Task requirements: Produce the records below again, word for word, but stop after the line that contains "(storeBurst s).frame = s.frame := rfl".

'''

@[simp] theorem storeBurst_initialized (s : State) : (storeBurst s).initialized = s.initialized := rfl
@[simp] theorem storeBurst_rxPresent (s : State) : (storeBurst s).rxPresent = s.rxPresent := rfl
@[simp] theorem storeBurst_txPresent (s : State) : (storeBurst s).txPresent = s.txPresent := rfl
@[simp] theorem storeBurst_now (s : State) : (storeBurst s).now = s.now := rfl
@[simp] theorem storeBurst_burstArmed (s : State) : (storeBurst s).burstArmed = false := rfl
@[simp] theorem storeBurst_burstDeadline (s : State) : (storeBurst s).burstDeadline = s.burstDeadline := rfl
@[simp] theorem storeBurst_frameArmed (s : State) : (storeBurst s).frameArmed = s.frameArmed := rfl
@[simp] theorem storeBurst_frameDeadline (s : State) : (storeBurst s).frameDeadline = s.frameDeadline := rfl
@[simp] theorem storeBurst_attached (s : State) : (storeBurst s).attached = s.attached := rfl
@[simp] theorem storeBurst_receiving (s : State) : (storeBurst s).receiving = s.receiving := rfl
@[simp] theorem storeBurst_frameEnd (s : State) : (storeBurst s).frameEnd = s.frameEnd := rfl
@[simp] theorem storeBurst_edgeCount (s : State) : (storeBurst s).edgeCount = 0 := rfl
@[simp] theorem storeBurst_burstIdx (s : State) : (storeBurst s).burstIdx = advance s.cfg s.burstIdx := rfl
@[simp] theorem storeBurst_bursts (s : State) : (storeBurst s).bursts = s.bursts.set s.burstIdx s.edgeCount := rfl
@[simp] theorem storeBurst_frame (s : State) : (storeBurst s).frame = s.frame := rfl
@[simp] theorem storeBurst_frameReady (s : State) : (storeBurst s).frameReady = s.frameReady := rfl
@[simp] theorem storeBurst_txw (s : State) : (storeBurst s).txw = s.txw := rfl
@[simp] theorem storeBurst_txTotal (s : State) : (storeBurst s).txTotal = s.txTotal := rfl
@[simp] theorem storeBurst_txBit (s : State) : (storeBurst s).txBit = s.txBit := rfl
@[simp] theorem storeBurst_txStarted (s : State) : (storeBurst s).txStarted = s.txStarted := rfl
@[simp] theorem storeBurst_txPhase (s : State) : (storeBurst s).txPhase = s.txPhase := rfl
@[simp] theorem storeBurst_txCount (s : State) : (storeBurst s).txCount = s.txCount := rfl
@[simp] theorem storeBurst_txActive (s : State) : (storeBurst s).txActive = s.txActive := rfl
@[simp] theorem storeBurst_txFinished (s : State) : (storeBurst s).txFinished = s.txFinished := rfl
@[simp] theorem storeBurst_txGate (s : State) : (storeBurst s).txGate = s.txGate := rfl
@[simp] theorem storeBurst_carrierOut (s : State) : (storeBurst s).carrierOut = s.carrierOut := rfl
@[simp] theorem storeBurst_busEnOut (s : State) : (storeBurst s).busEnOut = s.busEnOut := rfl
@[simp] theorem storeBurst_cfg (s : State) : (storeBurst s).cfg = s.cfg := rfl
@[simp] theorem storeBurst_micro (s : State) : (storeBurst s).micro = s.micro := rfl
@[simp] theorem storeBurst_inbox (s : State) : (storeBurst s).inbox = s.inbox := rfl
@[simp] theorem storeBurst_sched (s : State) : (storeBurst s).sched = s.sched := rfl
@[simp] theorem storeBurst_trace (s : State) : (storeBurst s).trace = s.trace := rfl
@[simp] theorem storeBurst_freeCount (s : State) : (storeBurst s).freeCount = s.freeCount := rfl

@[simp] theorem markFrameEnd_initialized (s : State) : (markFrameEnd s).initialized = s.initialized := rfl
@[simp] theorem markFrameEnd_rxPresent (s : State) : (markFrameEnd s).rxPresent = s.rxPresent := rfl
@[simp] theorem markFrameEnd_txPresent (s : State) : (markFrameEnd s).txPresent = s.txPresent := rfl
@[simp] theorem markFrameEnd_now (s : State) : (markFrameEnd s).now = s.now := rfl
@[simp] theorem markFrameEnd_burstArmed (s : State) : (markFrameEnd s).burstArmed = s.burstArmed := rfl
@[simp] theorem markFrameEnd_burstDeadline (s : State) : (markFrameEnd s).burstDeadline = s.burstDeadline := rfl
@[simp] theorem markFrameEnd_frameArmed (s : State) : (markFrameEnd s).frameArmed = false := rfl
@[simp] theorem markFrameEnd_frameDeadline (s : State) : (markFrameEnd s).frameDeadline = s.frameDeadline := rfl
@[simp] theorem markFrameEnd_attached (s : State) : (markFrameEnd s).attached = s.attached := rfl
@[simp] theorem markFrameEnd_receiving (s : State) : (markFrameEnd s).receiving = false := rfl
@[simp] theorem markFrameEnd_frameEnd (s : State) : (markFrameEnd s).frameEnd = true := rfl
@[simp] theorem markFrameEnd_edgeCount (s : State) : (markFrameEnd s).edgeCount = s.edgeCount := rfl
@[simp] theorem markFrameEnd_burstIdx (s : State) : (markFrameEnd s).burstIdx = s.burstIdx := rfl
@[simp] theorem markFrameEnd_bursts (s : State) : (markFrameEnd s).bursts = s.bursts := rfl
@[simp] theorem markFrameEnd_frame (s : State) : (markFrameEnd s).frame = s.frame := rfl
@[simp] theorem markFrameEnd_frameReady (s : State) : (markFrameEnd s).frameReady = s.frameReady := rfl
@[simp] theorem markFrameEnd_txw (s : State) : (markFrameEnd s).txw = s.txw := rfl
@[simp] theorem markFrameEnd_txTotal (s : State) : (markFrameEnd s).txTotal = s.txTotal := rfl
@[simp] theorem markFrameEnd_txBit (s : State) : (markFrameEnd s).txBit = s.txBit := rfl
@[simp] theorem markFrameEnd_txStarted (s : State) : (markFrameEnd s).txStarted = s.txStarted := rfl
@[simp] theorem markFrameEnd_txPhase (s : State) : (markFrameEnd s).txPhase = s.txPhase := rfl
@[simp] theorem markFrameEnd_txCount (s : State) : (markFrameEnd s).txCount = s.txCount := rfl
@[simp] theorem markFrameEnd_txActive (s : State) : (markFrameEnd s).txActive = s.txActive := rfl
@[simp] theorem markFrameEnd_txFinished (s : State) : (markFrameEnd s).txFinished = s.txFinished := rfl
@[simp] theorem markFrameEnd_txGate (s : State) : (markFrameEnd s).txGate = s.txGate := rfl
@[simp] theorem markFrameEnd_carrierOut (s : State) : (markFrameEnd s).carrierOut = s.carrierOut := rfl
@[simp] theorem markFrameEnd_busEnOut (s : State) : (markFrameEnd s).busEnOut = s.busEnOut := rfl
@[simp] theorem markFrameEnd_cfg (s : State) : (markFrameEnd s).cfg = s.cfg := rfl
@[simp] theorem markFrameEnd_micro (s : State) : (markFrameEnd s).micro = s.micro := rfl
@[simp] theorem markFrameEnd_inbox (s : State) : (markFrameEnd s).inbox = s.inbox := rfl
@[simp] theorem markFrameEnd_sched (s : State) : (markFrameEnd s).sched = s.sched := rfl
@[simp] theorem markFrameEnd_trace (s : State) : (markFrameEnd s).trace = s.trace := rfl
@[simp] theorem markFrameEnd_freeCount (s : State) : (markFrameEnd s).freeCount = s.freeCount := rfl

'''

Exercise solution:
@[simp] theorem storeBurst_initialized (s : State) : (storeBurst s).initialized = s.initialized := rfl
@[simp] theorem storeBurst_rxPresent (s : State) : (storeBurst s).rxPresent = s.rxPresent := rfl
@[simp] theorem storeBurst_txPresent (s : State) : (storeBurst s).txPresent = s.txPresent := rfl
@[simp] theorem storeBurst_now (s : State) : (storeBurst s).now = s.now := rfl
@[simp] theorem storeBurst_burstArmed (s : State) : (storeBurst s).burstArmed = false := rfl
@[simp] theorem storeBurst_burstDeadline (s : State) : (storeBurst s).burstDeadline = s.burstDeadline := rfl
@[simp] theorem storeBurst_frameArmed (s : State) : (storeBurst s).frameArmed = s.frameArmed := rfl
@[simp] theorem storeBurst_frameDeadline (s : State) : (storeBurst s).frameDeadline = s.frameDeadline := rfl
@[simp] theorem storeBurst_attached (s : State) : (storeBurst s).attached = s.attached := rfl
@[simp] theorem storeBurst_receiving (s : State) : (storeBurst s).receiving = s.receiving := rfl
@[simp] theorem storeBurst_frameEnd (s : State) : (storeBurst s).frameEnd = s.frameEnd := rfl
@[simp] theorem storeBurst_edgeCount (s : State) : (storeBurst s).edgeCount = 0 := rfl
@[simp] theorem storeBurst_burstIdx (s : State) : (storeBurst s).burstIdx = advance s.cfg s.burstIdx := rfl
@[simp] theorem storeBurst_bursts (s : State) : (storeBurst s).bursts = s.bursts.set s.burstIdx s.edgeCount := rfl
@[simp] theorem storeBurst_frame (s : State) : (storeBurst s).frame = s.frame := rfl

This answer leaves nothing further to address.